- Your instructions -
Find every line in the records below that holds the word "using", and copy each one.

Saved entries
━━━━━━━━━━

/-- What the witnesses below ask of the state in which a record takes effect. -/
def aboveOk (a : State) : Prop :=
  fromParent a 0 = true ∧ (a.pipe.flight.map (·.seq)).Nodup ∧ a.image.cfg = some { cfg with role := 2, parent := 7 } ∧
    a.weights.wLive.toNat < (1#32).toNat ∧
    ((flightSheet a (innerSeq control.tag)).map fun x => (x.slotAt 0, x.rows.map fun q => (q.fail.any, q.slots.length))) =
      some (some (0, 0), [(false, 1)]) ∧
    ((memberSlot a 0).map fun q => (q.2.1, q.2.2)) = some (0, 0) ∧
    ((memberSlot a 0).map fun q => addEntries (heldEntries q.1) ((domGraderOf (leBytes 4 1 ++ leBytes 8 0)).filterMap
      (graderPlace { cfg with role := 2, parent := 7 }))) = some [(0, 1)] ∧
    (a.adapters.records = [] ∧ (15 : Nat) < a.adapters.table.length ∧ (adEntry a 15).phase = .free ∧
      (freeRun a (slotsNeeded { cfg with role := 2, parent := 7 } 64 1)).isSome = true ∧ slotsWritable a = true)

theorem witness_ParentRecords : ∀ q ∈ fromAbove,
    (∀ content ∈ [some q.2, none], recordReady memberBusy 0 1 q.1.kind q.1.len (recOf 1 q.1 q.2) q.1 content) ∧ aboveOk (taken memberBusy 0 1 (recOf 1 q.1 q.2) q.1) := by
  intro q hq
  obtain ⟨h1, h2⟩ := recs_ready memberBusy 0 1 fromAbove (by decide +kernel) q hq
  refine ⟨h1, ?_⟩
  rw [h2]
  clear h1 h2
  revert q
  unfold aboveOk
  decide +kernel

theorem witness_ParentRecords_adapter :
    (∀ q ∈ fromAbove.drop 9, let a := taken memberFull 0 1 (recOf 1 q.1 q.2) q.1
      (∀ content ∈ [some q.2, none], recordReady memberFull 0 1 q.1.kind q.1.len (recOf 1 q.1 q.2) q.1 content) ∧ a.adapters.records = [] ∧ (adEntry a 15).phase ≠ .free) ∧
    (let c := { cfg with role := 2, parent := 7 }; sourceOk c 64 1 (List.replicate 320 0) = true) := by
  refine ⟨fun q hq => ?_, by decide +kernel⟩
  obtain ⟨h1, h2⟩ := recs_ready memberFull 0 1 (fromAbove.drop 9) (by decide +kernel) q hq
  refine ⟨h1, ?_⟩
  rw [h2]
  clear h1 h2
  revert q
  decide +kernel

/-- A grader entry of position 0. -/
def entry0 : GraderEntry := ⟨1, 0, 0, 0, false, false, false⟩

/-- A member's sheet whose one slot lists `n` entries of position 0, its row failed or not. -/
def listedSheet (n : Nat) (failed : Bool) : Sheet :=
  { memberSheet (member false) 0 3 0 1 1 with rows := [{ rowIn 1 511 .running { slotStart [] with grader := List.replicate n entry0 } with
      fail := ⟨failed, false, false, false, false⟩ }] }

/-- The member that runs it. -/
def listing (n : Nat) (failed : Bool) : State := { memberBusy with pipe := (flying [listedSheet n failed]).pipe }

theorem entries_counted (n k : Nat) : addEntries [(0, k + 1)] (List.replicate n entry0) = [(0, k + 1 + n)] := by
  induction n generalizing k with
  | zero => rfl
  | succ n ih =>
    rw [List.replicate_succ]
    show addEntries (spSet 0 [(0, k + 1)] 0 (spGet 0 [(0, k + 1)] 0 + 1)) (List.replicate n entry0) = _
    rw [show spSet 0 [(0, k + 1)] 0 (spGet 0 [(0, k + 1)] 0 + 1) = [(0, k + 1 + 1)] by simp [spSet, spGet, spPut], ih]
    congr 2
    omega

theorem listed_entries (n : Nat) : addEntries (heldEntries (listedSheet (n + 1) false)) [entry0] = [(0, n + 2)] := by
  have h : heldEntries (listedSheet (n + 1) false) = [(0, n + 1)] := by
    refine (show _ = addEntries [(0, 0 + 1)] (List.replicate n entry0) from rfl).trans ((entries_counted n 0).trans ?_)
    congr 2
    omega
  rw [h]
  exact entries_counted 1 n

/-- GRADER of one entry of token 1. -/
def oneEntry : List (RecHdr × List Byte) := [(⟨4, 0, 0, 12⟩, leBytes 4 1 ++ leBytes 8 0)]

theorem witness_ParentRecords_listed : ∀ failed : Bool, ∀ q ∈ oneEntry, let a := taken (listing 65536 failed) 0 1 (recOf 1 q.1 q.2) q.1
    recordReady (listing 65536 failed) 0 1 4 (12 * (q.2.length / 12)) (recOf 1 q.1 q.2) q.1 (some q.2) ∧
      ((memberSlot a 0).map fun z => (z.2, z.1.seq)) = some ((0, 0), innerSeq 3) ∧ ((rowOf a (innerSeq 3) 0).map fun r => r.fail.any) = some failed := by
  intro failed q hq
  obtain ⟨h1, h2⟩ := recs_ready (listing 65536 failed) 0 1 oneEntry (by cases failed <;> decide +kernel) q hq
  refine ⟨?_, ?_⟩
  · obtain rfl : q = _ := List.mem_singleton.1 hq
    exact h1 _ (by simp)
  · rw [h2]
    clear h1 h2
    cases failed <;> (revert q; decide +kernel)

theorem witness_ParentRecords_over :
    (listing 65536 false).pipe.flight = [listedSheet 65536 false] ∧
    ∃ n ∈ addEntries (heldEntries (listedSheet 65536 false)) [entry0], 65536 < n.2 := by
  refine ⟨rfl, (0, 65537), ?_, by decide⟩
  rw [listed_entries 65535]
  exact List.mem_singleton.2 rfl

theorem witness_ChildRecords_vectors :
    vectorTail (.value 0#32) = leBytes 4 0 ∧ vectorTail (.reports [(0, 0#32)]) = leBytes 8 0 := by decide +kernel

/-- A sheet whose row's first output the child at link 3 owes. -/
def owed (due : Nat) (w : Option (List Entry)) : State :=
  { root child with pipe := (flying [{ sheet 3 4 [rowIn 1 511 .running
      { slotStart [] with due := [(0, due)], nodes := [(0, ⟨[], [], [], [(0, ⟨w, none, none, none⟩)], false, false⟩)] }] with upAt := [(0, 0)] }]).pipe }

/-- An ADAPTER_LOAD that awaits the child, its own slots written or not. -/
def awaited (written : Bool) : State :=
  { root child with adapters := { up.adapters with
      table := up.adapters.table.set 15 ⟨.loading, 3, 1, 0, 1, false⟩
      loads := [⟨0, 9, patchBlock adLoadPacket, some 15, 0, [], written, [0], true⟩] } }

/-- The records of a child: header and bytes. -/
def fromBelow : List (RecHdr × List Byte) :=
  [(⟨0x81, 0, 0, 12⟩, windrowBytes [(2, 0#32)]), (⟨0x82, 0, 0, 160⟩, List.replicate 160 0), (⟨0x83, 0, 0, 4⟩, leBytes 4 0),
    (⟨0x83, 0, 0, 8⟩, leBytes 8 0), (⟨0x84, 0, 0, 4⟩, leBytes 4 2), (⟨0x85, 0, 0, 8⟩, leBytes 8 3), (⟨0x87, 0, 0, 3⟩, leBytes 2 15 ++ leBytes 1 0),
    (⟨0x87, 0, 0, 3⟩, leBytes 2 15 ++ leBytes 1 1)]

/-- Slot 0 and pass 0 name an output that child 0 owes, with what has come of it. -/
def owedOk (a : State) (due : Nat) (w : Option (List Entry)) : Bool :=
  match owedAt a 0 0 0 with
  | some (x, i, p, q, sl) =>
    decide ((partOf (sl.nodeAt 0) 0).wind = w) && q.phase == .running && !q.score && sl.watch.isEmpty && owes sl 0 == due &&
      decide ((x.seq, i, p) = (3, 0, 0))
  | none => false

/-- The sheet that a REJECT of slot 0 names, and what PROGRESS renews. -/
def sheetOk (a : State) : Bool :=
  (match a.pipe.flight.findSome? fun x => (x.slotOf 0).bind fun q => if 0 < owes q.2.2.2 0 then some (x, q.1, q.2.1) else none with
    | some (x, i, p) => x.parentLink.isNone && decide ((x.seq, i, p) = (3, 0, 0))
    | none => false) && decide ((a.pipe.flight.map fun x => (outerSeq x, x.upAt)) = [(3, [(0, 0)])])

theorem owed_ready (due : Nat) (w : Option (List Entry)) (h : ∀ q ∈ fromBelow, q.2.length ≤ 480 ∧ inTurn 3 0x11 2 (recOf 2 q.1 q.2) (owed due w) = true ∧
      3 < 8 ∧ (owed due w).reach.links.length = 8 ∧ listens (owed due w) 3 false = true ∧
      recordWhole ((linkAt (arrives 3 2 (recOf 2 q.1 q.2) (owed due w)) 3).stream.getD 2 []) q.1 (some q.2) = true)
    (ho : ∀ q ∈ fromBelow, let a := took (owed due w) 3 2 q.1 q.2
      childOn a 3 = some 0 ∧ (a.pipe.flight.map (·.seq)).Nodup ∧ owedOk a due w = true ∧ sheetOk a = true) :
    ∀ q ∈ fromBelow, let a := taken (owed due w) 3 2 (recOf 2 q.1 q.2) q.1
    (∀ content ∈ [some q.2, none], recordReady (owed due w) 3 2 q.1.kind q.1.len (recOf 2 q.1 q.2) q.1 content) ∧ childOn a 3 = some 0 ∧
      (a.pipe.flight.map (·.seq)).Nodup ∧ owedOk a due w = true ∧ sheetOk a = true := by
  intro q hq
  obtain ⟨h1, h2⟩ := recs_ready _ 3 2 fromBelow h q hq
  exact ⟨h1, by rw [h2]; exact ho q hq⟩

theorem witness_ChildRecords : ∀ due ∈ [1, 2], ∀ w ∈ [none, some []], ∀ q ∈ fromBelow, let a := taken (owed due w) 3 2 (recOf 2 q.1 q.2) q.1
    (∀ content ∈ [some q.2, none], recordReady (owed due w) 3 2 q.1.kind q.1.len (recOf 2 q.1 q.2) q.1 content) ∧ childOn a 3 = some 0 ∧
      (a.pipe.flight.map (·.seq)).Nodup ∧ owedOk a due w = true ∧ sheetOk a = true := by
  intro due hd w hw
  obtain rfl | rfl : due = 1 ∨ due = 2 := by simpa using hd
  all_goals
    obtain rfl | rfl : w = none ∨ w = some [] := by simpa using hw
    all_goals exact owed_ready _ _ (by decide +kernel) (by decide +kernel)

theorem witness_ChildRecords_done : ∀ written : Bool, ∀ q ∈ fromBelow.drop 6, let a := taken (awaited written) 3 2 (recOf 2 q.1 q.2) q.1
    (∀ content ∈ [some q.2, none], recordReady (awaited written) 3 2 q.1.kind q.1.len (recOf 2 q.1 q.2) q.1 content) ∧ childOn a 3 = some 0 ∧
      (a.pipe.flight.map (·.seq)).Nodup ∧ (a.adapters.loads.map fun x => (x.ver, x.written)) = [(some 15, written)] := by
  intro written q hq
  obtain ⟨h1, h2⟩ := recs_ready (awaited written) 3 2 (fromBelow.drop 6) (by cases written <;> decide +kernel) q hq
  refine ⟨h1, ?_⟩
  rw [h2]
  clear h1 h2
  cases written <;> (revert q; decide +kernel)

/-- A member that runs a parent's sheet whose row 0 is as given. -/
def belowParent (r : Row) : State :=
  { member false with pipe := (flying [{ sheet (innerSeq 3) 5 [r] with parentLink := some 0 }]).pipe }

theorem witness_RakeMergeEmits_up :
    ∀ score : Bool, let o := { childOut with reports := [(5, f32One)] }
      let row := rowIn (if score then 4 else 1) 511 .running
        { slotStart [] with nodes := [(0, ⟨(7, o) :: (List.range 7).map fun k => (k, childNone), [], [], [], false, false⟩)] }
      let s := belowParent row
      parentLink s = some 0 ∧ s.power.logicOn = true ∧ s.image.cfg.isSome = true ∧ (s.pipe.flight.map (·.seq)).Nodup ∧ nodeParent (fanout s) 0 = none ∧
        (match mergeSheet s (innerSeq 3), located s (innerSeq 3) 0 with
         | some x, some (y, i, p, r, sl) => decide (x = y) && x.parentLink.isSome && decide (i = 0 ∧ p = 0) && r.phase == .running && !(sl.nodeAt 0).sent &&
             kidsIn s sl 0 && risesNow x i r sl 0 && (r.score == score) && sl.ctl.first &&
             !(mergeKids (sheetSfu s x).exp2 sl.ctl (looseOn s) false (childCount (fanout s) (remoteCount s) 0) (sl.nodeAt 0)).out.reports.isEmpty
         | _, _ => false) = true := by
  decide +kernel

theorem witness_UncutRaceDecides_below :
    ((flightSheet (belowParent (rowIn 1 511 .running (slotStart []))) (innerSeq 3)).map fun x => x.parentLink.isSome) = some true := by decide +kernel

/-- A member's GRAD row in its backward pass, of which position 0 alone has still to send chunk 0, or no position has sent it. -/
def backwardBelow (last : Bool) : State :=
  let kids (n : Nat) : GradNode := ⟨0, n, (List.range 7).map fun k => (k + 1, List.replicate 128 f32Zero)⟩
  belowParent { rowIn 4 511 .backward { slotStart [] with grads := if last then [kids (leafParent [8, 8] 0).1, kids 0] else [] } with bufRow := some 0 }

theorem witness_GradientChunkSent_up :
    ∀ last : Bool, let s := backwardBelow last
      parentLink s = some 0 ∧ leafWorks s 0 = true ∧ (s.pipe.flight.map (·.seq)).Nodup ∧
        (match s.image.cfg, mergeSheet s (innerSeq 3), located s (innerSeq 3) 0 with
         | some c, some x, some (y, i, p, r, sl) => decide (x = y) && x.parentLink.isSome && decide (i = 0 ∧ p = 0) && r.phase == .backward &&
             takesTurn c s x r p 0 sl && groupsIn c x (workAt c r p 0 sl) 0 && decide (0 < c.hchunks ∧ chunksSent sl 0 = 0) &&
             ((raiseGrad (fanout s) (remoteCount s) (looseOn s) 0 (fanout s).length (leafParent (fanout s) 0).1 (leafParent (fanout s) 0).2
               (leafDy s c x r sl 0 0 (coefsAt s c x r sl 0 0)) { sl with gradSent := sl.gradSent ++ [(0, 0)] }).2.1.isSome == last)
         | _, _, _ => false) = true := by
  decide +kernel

━━━━━━━━━━

- Finished task -
  obtain rfl | rfl : due = 1 ∨ due = 2 := by simpa using hd
    obtain rfl | rfl : w = none ∨ w = some [] := by simpa using hw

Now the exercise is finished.